President Mnangagwa alongside the other 21 losing presidential hopefuls and ZEC were altogether referred to as respondents in the prominent request by the MDC Alliance Leader. In his reaction recorded, Mnangagwa contended that there was no substantial election appeal.

| Emmerson Dambudzo Mnangagwa | First Respondent |
| Joseph Busha | Second Respondent |
| Melbah Dzapasi | Third Respondent |
| Nkosana Moyo | Fourth Respondent |
| Noah Manyika | Fifth Respondent |
| Harry Peter Wilson | Sixth Respondent |
| Taurai Mteki | Seventh Respondent |
| Thokozani Khuphe | Eighth Respondent |
| Divine Mhambi | Ninth Respondent |
| Lovemore Madhuku | Tenth Respondent |
| Peter Munyanduri | Eleventh Respondent |
| Ambrose Mutinhiri | Twelfth Respondent |
| Timothy Johannes Chiguvare | Thirteenth Respondent |
| Joice Mujuru | Fourteenth Respondent |
| Kwanele Hlabangana | Fifteenth Respondent |
| Evaristo Chikanga | Sixteenth Respondent |
| Daniel Shumba | Seventeenth Respondent |
| Violet Mariyacha | Eighteenth Respondent |
| Blessing Kasiyamhuru | Nineteenth Respondent |
| Elton Mangoma | Twentieth Respondent |
| Peter Gava | Twenty-first Respondent |
| Willard Mugadza | Twenty-second Respondent |
| The Chairperson of the Zimbabwe Electoral Commission | Twenty-third Respondent |
| The Chief Executive Officer of the Zimbabwe Electoral Commission | Twenty-fourth Respondent |
| Zimbabwe Electoral Commission | Twenty-fifth Respondent |

== Judges ==
MDC Alliance leader Nelson Chamisa's election petition was adjudicated by the 9 judges of the Constitutional Court.
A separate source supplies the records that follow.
-- ==== Sys2Proof/Laws/KeepsLinkOps.lean ====
section
/-! SUPPORT. What the operations of Machine/LinkOps.lean keep: the queue, the fuses, and power, pins and stage where they move none. -/

namespace Sys2Proof.Machine

@[simp] theorem State.emitFrame_keeps (s : State) (p : Nat) (f : Frame) :
    (State.emitFrame s p f).pending = (s).pending ∧ (State.emitFrame s p f).fuses = (s).fuses ∧ (State.emitFrame s p f).su.power = (s).su.power := by
  unfold State.emitFrame
  simp

@[simp] theorem State.sendFrame_keeps (s : State) (p : Nat) (f : Frame) :
    (State.sendFrame s p f).pending = (s).pending ∧ (State.sendFrame s p f).fuses = (s).fuses ∧ (State.sendFrame s p f).su.power = (s).su.power := by
  unfold State.sendFrame
  simp

@[simp] theorem State.sendIdle_keeps (s : State) (p : Nat) (retry : Bool) :
    (State.sendIdle s p retry).pending = (s).pending ∧ (State.sendIdle s p retry).fuses = (s).fuses ∧ (State.sendIdle s p retry).su.power = (s).su.power := by
  unfold State.sendIdle
  simp

@[simp] theorem State.flushControl_keeps (s : State) (p : Nat) :
    (State.flushControl s p).pending = (s).pending ∧ (State.flushControl s p).fuses = (s).fuses ∧ (State.flushControl s p).su.power = (s).su.power := by
  unfold State.flushControl
  simp

@[simp] theorem State.sendControl_keeps (s : State) (p kind : Nat) (body : List Byte) :
    (State.sendControl s p kind body).pending = (s).pending ∧ (State.sendControl s p kind body).fuses = (s).fuses ∧ (State.sendControl s p kind body).su.power = (s).su.power := by
  unfold State.sendControl
  simp

@[simp] theorem State.sendRefusal_keeps (s : State) (port st bucket : Nat) (step origin dst : W32) :
    (State.sendRefusal s port st bucket step origin dst).pending = (s).pending ∧ (State.sendRefusal s port st bucket step origin dst).fuses = (s).fuses ∧ (State.sendRefusal s port st bucket step origin dst).su.power = (s).su.power := by
  unfold State.sendRefusal
  simp

@[simp] theorem State.resend_keeps (s : State) (p : Nat) :
    (State.resend s p).pending = (s).pending ∧ (State.resend s p).fuses = (s).fuses ∧ (State.resend s p).su.power = (s).su.power := by
  unfold State.resend
  simp

@[simp] theorem State.lnkStuck_keeps (s : State) (p : Nat) (before after : W32) (offset : Nat) :
    (State.lnkStuck s p before after offset).pending = (s).pending ∧ (State.lnkStuck s p before after offset).fuses = (s).fuses ∧ (State.lnkStuck s p before after offset).su.power = (s).su.power := by
  unfold State.lnkStuck
  (repeat' split) <;> simp

@[simp] theorem State.resendCounted_keeps (s : State) (p : Nat) :
    (State.resendCounted s p).pending = (s).pending ∧ (State.resendCounted s p).fuses = (s).fuses ∧ (State.resendCounted s p).su.power = (s).su.power := by
  unfold State.resendCounted
  simp

@[simp] theorem State.stageStatus_keeps (s : State) (st : Nat) :
    (State.stageStatus s st).pending = (s).pending ∧ (State.stageStatus s st).fuses = (s).fuses ∧ (State.stageStatus s st).su.power = (s).su.power := by
  unfold State.stageStatus
  (repeat' split) <;> simp

@[simp] theorem State.holdPort_keeps (s : State) (p st : Nat) (bit_ : Nat := 1) :
    (State.holdPort s p st bit_).pending = (s).pending ∧ (State.holdPort s p st bit_).fuses = (s).fuses ∧ (State.holdPort s p st bit_).su.power = (s).su.power := by
  unfold State.holdPort
  simp

@[simp] theorem State.losePort_keeps (s : State) (p : Nat) :
    (State.losePort s p).pending = (s).pending ∧ (State.losePort s p).fuses = (s).fuses ∧ (State.losePort s p).su.power = (s).su.power := by
  unfold State.losePort
  simp

@[simp] theorem State.pruneDigests_keeps (s : State) (bucket : Nat) :
    (State.pruneDigests s bucket).pending = (s).pending ∧ (State.pruneDigests s bucket).fuses = (s).fuses ∧ (State.pruneDigests s bucket).su.power = (s).su.power := by
  unfold State.pruneDigests
  simp

@[simp] theorem State.digest_keeps (s : State) (bucket : Nat) (step : W32) (port : Nat) (f : DigestRec → DigestRec) :
    (State.digest s bucket step port f).pending = (s).pending ∧ (State.digest s bucket step port f).fuses = (s).fuses ∧ (State.digest s bucket step port f).su.power = (s).su.power := by
  unfold State.digest
  simp

@[simp] theorem State.sendOn_keeps (s : State) (p part cls : Nat) (l : List Byte) :
    (State.sendOn s p part cls l).pending = (s).pending ∧ (State.sendOn s p part cls l).fuses = (s).fuses ∧ (State.sendOn s p part cls l).su.power = (s).su.power := by
  unfold State.sendOn
  (repeat' split) <;> simp

theorem State.trySend_keeps (s : State) (part cls : Nat) (dst : W32) (l : List Byte) (arr : Option Nat) (t : State)
    (ht : State.trySend s part cls dst l arr = some t) :
    (t).pending = (s).pending ∧ (t).fuses = (s).fuses ∧ (t).su.power = (s).su.power := by
  obtain ⟨p, -, rfl⟩ := Option.map_eq_some_iff.mp ht
  simp

@[simp] theorem State.dispatch_keeps (s : State) (part cls : Nat) (dst : W32) (l : List Byte) :
    (State.dispatch s part cls dst l).pending = (s).pending ∧ (State.dispatch s part cls dst l).fuses = (s).fuses ∧ (State.dispatch s part cls dst l).su.power = (s).su.power := by
  unfold State.dispatch
  split
  · rename_i t h
    exact State.trySend_keeps _ _ _ _ _ _ _ h
  · simp

@[simp] theorem State.freeUnit_keeps (s : State) (p cls : Nat) (l : List Byte) :
    (State.freeUnit s p cls l).pending = (s).pending ∧ (State.freeUnit s p cls l).fuses = (s).fuses ∧ (State.freeUnit s p cls l).su.power = (s).su.power := by
  unfold State.freeUnit
  try dsimp only
  (repeat' split) <;> simp

@[simp] theorem State.freeAny_keeps (s : State) (cls : Nat) (l : List Byte) :
    (State.freeAny s cls l).pending = (s).pending ∧ (State.freeAny s cls l).fuses = (s).fuses ∧ (State.freeAny s cls l).su.power = (s).su.power := by
  unfold State.freeAny
  simp

@[simp] theorem State.answerRequest_keeps (s : State) (part : Nat) (tag pos v : W32) (geo : Nat) :
    (State.answerRequest s part tag pos v geo).pending = (s).pending ∧ (State.answerRequest s part tag pos v geo).fuses = (s).fuses ∧ (State.answerRequest s part tag pos v geo).su.power = (s).su.power := by
  unfold State.answerRequest
  try dsimp only
  (repeat' split) <;> simp

@[simp] theorem State.relayUnit_keeps (s : State) (p : Nat) (u : Nat × Nat × List Byte) :
    (State.relayUnit s p u).pending = (s).pending ∧ (State.relayUnit s p u).fuses = (s).fuses ∧ (State.relayUnit s p u).su.power = (s).su.power := by
  unfold State.relayUnit
  dsimp only
  split
  · simp
  · split
    · split
      · simp
      · rename_i t h
        have k := State.trySend_keeps _ _ _ _ _ _ _ h
        simpa using k
    · split <;> simp

@[simp] theorem State.relay_keeps (s : State) :
    (State.relay s).pending = (s).pending ∧ (State.relay s).fuses = (s).fuses ∧ (State.relay s).su.power = (s).su.power := by
  unfold State.relay
  simp

@[simp] theorem State.flushWaiting_keeps (s : State) :
    (State.flushWaiting s).pending = (s).pending ∧ (State.flushWaiting s).fuses = (s).fuses ∧ (State.flushWaiting s).su.power = (s).su.power := by
  unfold State.flushWaiting
  simp

@[simp] theorem State.dropReplies_keeps (s : State) (part : Nat) (v : W32) :
    (State.dropReplies s part v).pending = (s).pending ∧ (State.dropReplies s part v).fuses = (s).fuses ∧ (State.dropReplies s part v).su.power = (s).su.power := by
  unfold State.dropReplies
  simp

end Sys2Proof.Machine
end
Led by Chief Justice Luke Malaba, the case was presided over by the following judges.

- Elizabeth Gwaunza Deputy CJ
- Rita Makarau JCC
- Paddington Garwe JCC
- Chinembiri Bhunu JCC
- Baratkumar Patel JCC
- Ben Hlatshwayo JCC
- Tendai Uchena JCC
- Lavender Makoni JCC

== Pre-Case Hearing ==
The trial observation mission evaluated the procedures of the petition as far as consistence with regional and global human rights law and principles. Prior to the petition hearing ruling party asserted the issue ought to be rejected in light of the fact that the MDC Alliance vacillated at law by not serving papers to Mnangagwa on time or to his correct address. The ruling party Zanu-PF said it had picked a team of 12 attorneys for the case documented by Mr Chamisa while Chamisa's leading Lawyer, Adv Thabani Mpofu said his team had adequate proof to turn around the result of the polls.

== Case Hearing ==
Both Legal advisors for Mnangagwa and the ZEC dismissed the allegations and said Chamisa had failed to provide tangible evidence.

== Ruling ==
During the case ruling CJ stated that the complaint consisted of general allegations. No allegations of an individual direct control of the procedure was advanced against the first Respondent. All claims were made without identity and particularity. He expressed that no verification or proof was offered, stressing that the court decides matters dependent on facts and proof set before it. Summarizing the unanimous ruling, Chief Justice Luke Malaba said that "the applicant has failed to place before court clear, direct, sufficient and credible evidence" of irregularities and fraud during the presidential vote. Therefore, in terms of section 93(4)(a) of the Constitution of Zimbabwe, Emmerson Dambudzo Mnangagwa was declared the winner of the election.

== Aftermath ==
Mnangagwa's swearing in ceremony was held on 26 August 2018. After Mnangagwa was officially sworn in as the President of the Republic of Zimbabwe, some people called for coalition government.